En ce jour de Thanksgiving 2024, la grande masse de la population américaine n'a guère de raisons d'être reconnaissante. L'inflation des coûts de toutes les nécessités – logement, nourriture, soins de santé, garde d'enfants, transport – continue de peser sur les familles de la classe ouvrière. Les travailleurs s'efforcent de préparer des dîners de dinde pour leurs familles et leurs amis dans des conditions où le coût d'un repas de Thanksgiving a augmenté de 19 % par rapport à la période précédant la pandémie de 2019, selon l'American Farm Bureau Federation.

Les gratte-ciel résidentiels de luxe de « Billionaire's Row » à Manhattan sont visibles depuis Central Park à New York, le 20 février 2022. [AP Photo/Ted Shaffrey]

Mais la réalité est tout autre dans l'entourage des riches et des super-riches. Les coupes de champagne s'entrechoquent à Wall Street, dans la propriété de Donald Trump à Mar-a-Lago, à la Maison-Blanche et au Capitole, alors que la bourse explose et que la manne récoltée par les oligarques américains et leurs serviteurs politiques sous Joe Biden devrait être massivement amplifiée sous l'administration Trump entrante.

Le président sortant Joe Biden passe ses vacances chez David Rubenstein, cofondateur milliardaire du groupe Carlyle, à Nantucket. Kamala Harris, candidate battue à l'élection présidentielle, prend du soleil à Hawaï. La plupart de leurs électeurs, et la plupart de ceux de Trump, luttent pour joindre les deux bouts.

10 milliardaires se sont enrichis collectivement de 172 milliards $ depuis le 5 novembre.

Les rangs des milliardaires américains sont passés à 800 sous Biden et leur richesse collective a augmenté de 62 % pour atteindre plus de 6200 milliards de dollars (sans compter les centaines de milliards supplémentaires amassés lors de la flambée des marchés boursiers depuis l'élection de Trump). En décembre de l'année dernière, le 1 % d'Américains les plus fortunés accaparait 21 % de tous les revenus personnels, soit plus du double de la part des 50 % les moins fortunés. Le premier pour cent des Américains possédait 35 % de toutes les richesses personnelles et les 10 % supérieurs en possédaient 71 %, tandis que les 50 % inférieurs n'en possédaient que 1 %.
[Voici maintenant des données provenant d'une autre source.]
/-- The threads of a pack leave the native translations they stand in, with the traps they are to return from. -/
def State.packToAdtan (s : State) (p : Nat) : State :=
  s.modPack p fun k => { k with rows := k.rows.map fun w =>
    let c := s.adtanOf k.ctx false
    let back := if w.status.intrap || w.preempt.park then ((c w.trap.pc).map fun y => y.1).getD w.trap.pc else w.trap.pc
    { w with thread := w.thread.toAdtan c, trap := { w.trap with pc := back },
             strands := w.strands.map fun t => { t with thread := t.thread.toAdtan (s.adtanOf k.ctx true) } } }

/-- A pack just before its image is taken: its threads stand at addresses that a later translation keeps, what its threads went past is performed, its cores' pending writes are out, its strands' flags
merged. -/
def State.readied (s : State) (p : Nat) : State :=
  let s := (List.range (s.pack p).rows.length).foldl (fun (s : State) r => s.performRow p r) (s.packToAdtan p)
  let s := s.drainPack p
  (List.range (s.pack p).rows.length).foldl (fun (s : State) r => s.mergeFlags p r) s

/-- The image of a pack as it stands put at KADDR; none while a kennel page that is versioned has no room (R437). -/
def State.putImage (s : State) (p : Nat) (v : Saved) : Option State :=
  let k := s.pack p
  s.imgPut k.ctx k.core (va64 k.kaddr) (s.image p v)

/-- The pack is saved: its image is written, its resources are free, its held transfers wait in the image (R286, R240). -/
def State.savePack (s : State) (p : Nat) (forced discard : Bool) : State :=
  let s1 := s.readied p
  let v := s1.savedNow p forced discard
  match s1.putImage p v with
  | none => s
  | some s2 =>
    (((s2.shelveCopies p).rejoin p).forget fun e => decide (e.agent.pr.1 = p)).modPack p fun k =>
      { k with life := .saved, saved := some v, rows := k.rows.map Row.shelved, lead := k.lead.kept, foll := k.foll.kept,
               started := false }

/-- Whether a row may be saved at setvl, or beside rows stopped for a forced save: parked or ended, with nothing left in its
queue, its post buffer or its uncounted arrivals. -/
def Row.quiet (w : Row) : Bool :=
  (w.preempt.park || decide (w.life = .ended)) && w.vq.isEmpty && w.posts.isEmpty && w.ringArr.isEmpty

/-- SETVL_SAVE (R286): every row is parked or ended and its earlier work is complete. -/
def execSetvlSave (p : Nat) (s : State) : Result State :=
  let k := s.pack p
  if p < s.packs.length ∧ k.life = .resident ∧ k.started ∧ (k.rows.all Row.quiet) ∧
      k.rows.any (fun w => w.preempt.park) then
    let s1 := s.finishCopies p
    if s1.copiesLeft p then .next s1 else .next (s1.savePack p false false)
  else .next s

/-- Whether an instruction of the queue must complete before a forced save (R251, R287, R490). -/
def VOp.mustFinish (op : VOp) : Bool :=
  match op with
  | .mma .. => true
  | .zclr .. => true
  | .zld .. => true
  | .zst .. => true
  | .zrd .. => true
  | .zwr .. => true
  | .zcvt .. => true
  | .xdred .. => true
  | _ => false

/-- Whether a queued store stands half performed (R437). -/
def VEntry.halfStored (x : VEntry) : Bool :=
  match x.op with
  | .store .. => x.earlier.isSome
  | .storeX .. => x.earlier.isSome
  | _ => false

/-- Whether the instruction that a control thread waits in with a vector-queue entry is an mmaff (major 0x51, function 0). -/
def Thread.waitsMmaff (t : Thread) : Bool :=
  (t.slotWait.bind fun (_, f) => f.fields).any fun e => e.op == 0x51 && e.f == 0

/-- Whether a stopped row may be saved (R251, R287): no issued matrix work or post is left, and no store stands half performed; but
where the strands hold the lanes the queue stays, with the posts behind its first instruction. -/
def Row.stoppedQuiet (w : Row) : Bool :=
  w.stopped &&
  (if w.lanesFree then
     (w.vq.all fun x => !x.op.mustFinish && !x.halfStored) && w.posts.isEmpty && !w.thread.waitsMmaff
   else w.posts.all fun x => w.vq.head?.any fun y => decide (y.seq < x.seq))

/-- How many elements at the head of a load have landed. -/
def landedRun (l : List (Option (BitVec 64))) : Nat := (l.takeWhile Option.isSome).length

/-- A load with its first landed elements cut off: what is left of it remembers what it began with (R461) and whether it has raised its
machine check (R297). -/
def State.cutEntry (s : State) (p : Nat) (x : VEntry) (op : VOp) (first : Option Nat) (bad : Bool) : VEntry :=
  { x with op := op, ctx := { x.ctx with vstart := first.getD x.ctx.vl }, earlier := s.entryPerformed p x,
           checked := x.checked || bad }

/-- The in-order load at the head of a stopped row's queue, if it is executing, is cut back to its last landed element group
(R287): the elements before it are written, the rest are fetched after the resume from its own VSTART. DESIGN CHOICE: the size of a
group not being given, it is cut after any number of its leading landed elements (log 139). -/
def State.cutLoad (s : State) (p r : Nat) : State :=
  let w := s.row p r
  match w.vq with
  | [] => s
  | x :: l =>
    if !w.stopped || !w.lanesFree then s
    else
      match x.op with
      | .load k vd acc =>
        let n := s.pick 9207 (landedRun (acc.map fun y => y.landed) + 1)
        if n = 0 then s
        else
          let rest := acc.drop n
          let x' := s.cutEntry p x (.load k vd rest) (rest.head?.map fun y => y.e) ((acc.take n).any fun y => y.bad)
          (s.runLoad p r x.ctx k vd (acc.take n) x.checked).setQueue p r (x' :: l)
      | .loadSp vd acc =>
        let n := s.pick 9207 (landedRun (acc.map fun y => y.landed) + 1)
        if n = 0 then s
        else
          let rest := acc.drop n
          let x' := s.cutEntry p x (.loadSp vd rest) (rest.head?.map fun y => y.e) ((acc.take n).any fun y => y.bad)
          (s.runLoadSp p r x.ctx vd (acc.take n) x.checked).setQueue p r (x' :: l)
      | _ => s

/-- The same for every row of a pack. -/
def State.cutLoads (s : State) (p : Nat) : State :=
  (List.range (s.pack p).rows.length).foldl (fun (s : State) r => s.cutLoad p r) s

/-- A row stops for a forced save (R287): its waits are abandoned, its run ends. -/
def State.stopRow (s : State) (p r : Nat) : State :=
  let w := s.row p r
  if w.preempt.park || decide (w.life = .ended) then s
  else
    let s := s.endRun (.control p r) false
    let s := (List.range w.strands.length).foldl (fun (s : State) k => s.endRun (.strand p r k) false) s
    (s.modRow p r Row.abandoned).modRow p r fun w =>
      { w with stopped := true,
               strands := w.strands.map fun t =>
                 let th := { t.thread with waiting := t.thread.waiting.filter fun x => decide (x.1 = .stored) }
                 { t with thread := th } }

/-- FORCED_SAVE (R287): after a request the rows not parked or ended stop and FORCED is set; once what must complete has, the
pack is saved, idempotent dispatches discarded where `discard` says so (R116). -/
def execForcedSave (p : Nat) (discard : Bool) (s : State) : Result State :=
  let k := s.pack p
  if p < s.packs.length ∧ k.life = .resident ∧ k.started ∧ k.ospec = none ∧ k.rows.any (fun w => w.preempt.req) then
    if !(k.rows.all fun w => w.stopped || w.preempt.park || decide (w.life = .ended)) then
      let s1 := (List.range k.rows.length).foldl (fun (s : State) r => s.stopRow p r) s
      .next (s1.modPack p fun k =>
        { k with rows := k.rows.map fun w => { w with preempt := { w.preempt with forced := true } } })
    else if k.rows.all (fun w => w.stoppedQuiet || w.quiet) && k.rows.any (fun w => w.stopped) then
      let s1 := s.finishCopies p
      if s1.copiesLeft p then .next s1 else .next ((s1.cutLoads p).savePack p true discard)
    else .next s
  else .next s

/-- Whether a core asks its packs to leave: a lane or a unit is marked for retirement, or the core for disable (R168, R226, R392). -/
def State.coreLeaving (s : State) (c : Nat) : Bool :=
  let k := s.core c
  decide (k.retire ≠ 0) || !k.unitsMarked.isEmpty || k.marked || s.routerOut c

/-- PREEMPT_WITHDRAW (R285): the request is withdrawn before the save; parked and stopped rows go on. A request for a core that
retires part of itself stands while it does (R168). -/
def execPreemptWithdraw (p : Nat) (s : State) : Result State :=
  let k := s.pack p
  if k.life = .resident ∧ !s.coreLeaving k.core ∧ !(k.braced && s.coreLeaving (k.core + 1)) then
    .next (s.modPack p fun k => { k with swapping := false, rows := k.rows.map fun w =>
      { w with stopped := false, preempt := { w.preempt with req := false, park := false, forced := false } } })
  else .next s

/-! ## Resuming -/

/-- The latch from its section. -/
def latchOfSection (b : List (BitVec 8)) : Option Latch :=
  let w := imgAt b 0
  if w.getLsbD 0 then
    let ta := matType ((w >>> 16).setWidth 3)
    some { va := (w >>> 8).setWidth 6, ta := ta, brace := w.getLsbD 24,
           rows := (List.range 64).map fun i => (List.range (8 * ta.bytes)).map fun m => imgAt b (64 + 128 * i + 8 * m) }
  else none

/-- A translation from its word: the one captured where it still says the same. -/
def xlOfWord (old : Option Xlate) (w : BitVec 64) : Option Xlate :=
  if !w.getLsbD 63 then none
  else if xlWord old = w.toNat then old
  else some { pa := w.toNat % 2 ^ 52, r := true, w := true, x := false, u := true, vers := w.getLsbD 62, repl := false,
              nc := false, tdev := 0 }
Dans moins de huit semaines, la cabale de Trump, composée de milliardaires, de fascistes et de charlatans, prendra ses fonctions. Elle cherchera à imposer un programme de déportations massives et de répression étatique, d'escalade de la guerre et du génocide, de nouvelles réductions d'impôts pour les riches, la mise en pièces de ce qui reste du filet de sécurité sociale, le démantèlement de la santé publique et de l'éducation publique, et la levée de pratiquement toutes les réglementations sur les grandes entreprises. La situation ne pourrait être plus rose pour les parasites financiers qui contrôlent les deux partis et l'ensemble du système politique.

Elon Musk, le copain de Trump et l'homme le plus riche du monde, avec une fortune de 300 milliards de dollars et plus, sera rejoint par son collègue milliardaire Vivek Ramaswamy à la tête du nouveau ministère de l'efficacité gouvernementale de Trump, où ils prévoient de réduire le budget fédéral de 2000 milliards de dollars. Cela signifie le saccage de Medicare, Medicaid et la sécurité sociale et le licenciement des centaines de milliers de travailleurs gouvernementaux.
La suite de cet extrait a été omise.